*RECORDS FOR THIS EXERCISE*:

theorem State.judgeDeferred_keeps {μ} [Has μ .cores] [Has μ .net] [Has μ .jobs] [Has μ .host] [Has μ .regs] [Has μ .clk] [Has μ .obs] {o s} (h : Keeps μ o s) :
    Keeps μ o (State.judgeDeferred s) := by
  unfold State.judgeDeferred
  try dsimp only
  repeat' (first
    | with_reducible refine Keeps.ite (fun _ => ?_) (fun _ => ?_)
    | with_reducible assumption
    | with_reducible apply State.judgeCold_keeps
    | fail_if_no_progress with_reducible refine Keeps.other ?_ rfl rfl rfl rfl rfl rfl rfl rfl rfl rfl rfl rfl rfl rfl rfl rfl rfl rfl rfl rfl rfl rfl rfl rfl rfl rfl rfl rfl rfl rfl rfl rfl
    | with_reducible refine Keeps.foldl ?_ ?_
    | with_reducible refine Keeps.foldl1 ?_ ?_
    | with_reducible refine Keeps.getD (fun _ _ => ?_) ?_
    | intro _
    | dsimp only
    | split)

theorem State.lowerPower_keeps {μ} [Has μ .regs] [Has μ .clk] [Has μ .obs] {o s} (h : Keeps μ o s) :
    Keeps μ o (State.lowerPower s) := by
  unfold State.lowerPower
  try dsimp only
  repeat' (first
    | with_reducible refine Keeps.ite (fun _ => ?_) (fun _ => ?_)
    | with_reducible assumption
    | with_reducible apply State.govern_keeps
    | with_reducible apply State.capped_keeps
    | with_reducible apply State.setHalf_keeps
    | fail_if_no_progress with_reducible refine Keeps.other ?_ rfl rfl rfl rfl rfl rfl rfl rfl rfl rfl rfl rfl rfl rfl rfl rfl rfl rfl rfl rfl rfl rfl rfl rfl rfl rfl rfl rfl rfl rfl rfl rfl
    | with_reducible refine Keeps.foldl ?_ ?_
    | with_reducible refine Keeps.foldl1 ?_ ?_
    | with_reducible refine Keeps.getD (fun _ _ => ?_) ?_
    | intro _
    | dsimp only
    | split)

theorem State.noteHeat_keeps {μ} [Has μ .clk] {o s} (h : Keeps μ o s) :
    Keeps μ o (State.noteHeat s) := by
  unfold State.noteHeat
  try dsimp only
  repeat' (first
    | with_reducible refine Keeps.ite (fun _ => ?_) (fun _ => ?_)
    | with_reducible assumption
    | fail_if_no_progress with_reducible refine Keeps.other ?_ rfl rfl rfl rfl rfl rfl rfl rfl rfl rfl rfl rfl rfl rfl rfl rfl rfl rfl rfl rfl rfl rfl rfl rfl rfl rfl rfl rfl rfl rfl rfl rfl
    | with_reducible refine Keeps.foldl ?_ ?_
    | with_reducible refine Keeps.foldl1 ?_ ?_
    | with_reducible refine Keeps.getD (fun _ _ => ?_) ?_
    | intro _
    | dsimp only
    | split)

theorem State.noteSavings_keeps {μ} [Has μ .clk] {o s} (h : Keeps μ o s) :
    Keeps μ o (State.noteSavings s) := by
  unfold State.noteSavings
  try dsimp only
  repeat' (first
    | with_reducible refine Keeps.ite (fun _ => ?_) (fun _ => ?_)
    | with_reducible assumption
    | with_reducible apply State.setHalf_keeps
    | fail_if_no_progress with_reducible refine Keeps.other ?_ rfl rfl rfl rfl rfl rfl rfl rfl rfl rfl rfl rfl rfl rfl rfl rfl rfl rfl rfl rfl rfl rfl rfl rfl rfl rfl rfl rfl rfl rfl rfl rfl
    | with_reducible refine Keeps.foldl ?_ ?_
    | with_reducible refine Keeps.foldl1 ?_ ?_
    | with_reducible refine Keeps.getD (fun _ _ => ?_) ?_
    | intro _
    | dsimp only
    | split)

theorem State.overCap_keeps {μ} [Has μ .regs] [Has μ .clk] [Has μ .obs] {o s} (h : Keeps μ o s) :
    Keeps μ o (State.overCap s) := by
  unfold State.overCap
  try dsimp only
  repeat' (first
    | with_reducible refine Keeps.ite (fun _ => ?_) (fun _ => ?_)
    | with_reducible assumption
    | with_reducible apply State.holdLimit_keeps
    | with_reducible apply State.lowerPower_keeps
    | fail_if_no_progress with_reducible refine Keeps.other ?_ rfl rfl rfl rfl rfl rfl rfl rfl rfl rfl rfl rfl rfl rfl rfl rfl rfl rfl rfl rfl rfl rfl rfl rfl rfl rfl rfl rfl rfl rfl rfl rfl
    | with_reducible refine Keeps.foldl ?_ ?_
    | with_reducible refine Keeps.foldl1 ?_ ?_
    | with_reducible refine Keeps.getD (fun _ _ => ?_) ?_
    | intro _
    | dsimp only
    | split)

theorem State.raisePower_keeps {μ} [Has μ .clk] {o s h1} (h : Keeps μ o s) :
    Keeps μ o (State.raisePower s h1) := by
  unfold State.raisePower
  try dsimp only
  repeat' (first
    | with_reducible refine Keeps.ite (fun _ => ?_) (fun _ => ?_)
    | with_reducible assumption
    | with_reducible apply State.govern_keeps
    | with_reducible apply State.setHalf_keeps
    | fail_if_no_progress with_reducible refine Keeps.other ?_ rfl rfl rfl rfl rfl rfl rfl rfl rfl rfl rfl rfl rfl rfl rfl rfl rfl rfl rfl rfl rfl rfl rfl rfl rfl rfl rfl rfl rfl rfl rfl rfl
    | with_reducible refine Keeps.foldl ?_ ?_
    | with_reducible refine Keeps.foldl1 ?_ ?_
    | with_reducible refine Keeps.getD (fun _ _ => ?_) ?_
    | intro _
    | dsimp only
    | split)

theorem State.rehome_keeps {μ} [Has μ .net] {o s f} (h : Keeps μ o s) :
    Keeps μ o (State.rehome s f) := by
  unfold State.rehome
  try dsimp only
  repeat' (first
    | with_reducible refine Keeps.ite (fun _ => ?_) (fun _ => ?_)
    | with_reducible assumption
    | fail_if_no_progress with_reducible refine Keeps.other ?_ rfl rfl rfl rfl rfl rfl rfl rfl rfl rfl rfl rfl rfl rfl rfl rfl rfl rfl rfl rfl rfl rfl rfl rfl rfl rfl rfl rfl rfl rfl rfl rfl
    | with_reducible refine Keeps.foldl ?_ ?_
    | with_reducible refine Keeps.foldl1 ?_ ?_
    | with_reducible refine Keeps.getD (fun _ _ => ?_) ?_
    | intro _
    | dsimp only
    | split)

theorem State.releaseHeld_keeps {μ} [Has μ .clk] {o s} (h : Keeps μ o s) :
    Keeps μ o (State.releaseHeld s) := by
  unfold State.releaseHeld
  try dsimp only
  repeat' (first
    | with_reducible refine Keeps.ite (fun _ => ?_) (fun _ => ?_)
    | with_reducible assumption
    | fail_if_no_progress with_reducible refine Keeps.other ?_ rfl rfl rfl rfl rfl rfl rfl rfl rfl rfl rfl rfl rfl rfl rfl rfl rfl rfl rfl rfl rfl rfl rfl rfl rfl rfl rfl rfl rfl rfl rfl rfl
    | with_reducible refine Keeps.foldl ?_ ?_
    | with_reducible refine Keeps.foldl1 ?_ ?_
    | with_reducible refine Keeps.getD (fun _ _ => ?_) ?_
    | intro _
    | dsimp only
    | split)

theorem State.takeReadings_keeps {μ} [Has μ .stackSites] [Has μ .regs] [Has μ .clk] [Has μ .obs] {o s vs} (h : Keeps μ o s) :
    Keeps μ o (State.takeReadings s vs) := by
  unfold State.takeReadings
  try dsimp only
  repeat' (first
    | with_reducible refine Keeps.ite (fun _ => ?_) (fun _ => ?_)
    | with_reducible assumption
    | with_reducible apply State.record_keeps
    | with_reducible apply State.modStack_keeps
    | fail_if_no_progress with_reducible refine Keeps.other ?_ rfl rfl rfl rfl rfl rfl rfl rfl rfl rfl rfl rfl rfl rfl rfl rfl rfl rfl rfl rfl rfl rfl rfl rfl rfl rfl rfl rfl rfl rfl rfl rfl
    | with_reducible refine Keeps.foldl ?_ ?_
    | with_reducible refine Keeps.foldl1 ?_ ?_
    | with_reducible refine Keeps.getD (fun _ _ => ?_) ?_
    | intro _
    | dsimp only
    | split)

*ASSIGNMENT*: If a line of the data contains "apply", copy it out.

*SOLUTION TO THIS PROBLEM*:
    | with_reducible apply State.judgeCold_keeps
    | with_reducible apply State.govern_keeps
    | with_reducible apply State.capped_keeps
    | with_reducible apply State.setHalf_keeps
    | with_reducible apply State.setHalf_keeps
    | with_reducible apply State.holdLimit_keeps
    | with_reducible apply State.lowerPower_keeps
    | with_reducible apply State.govern_keeps
    | with_reducible apply State.setHalf_keeps
    | with_reducible apply State.record_keeps
    | with_reducible apply State.modStack_keeps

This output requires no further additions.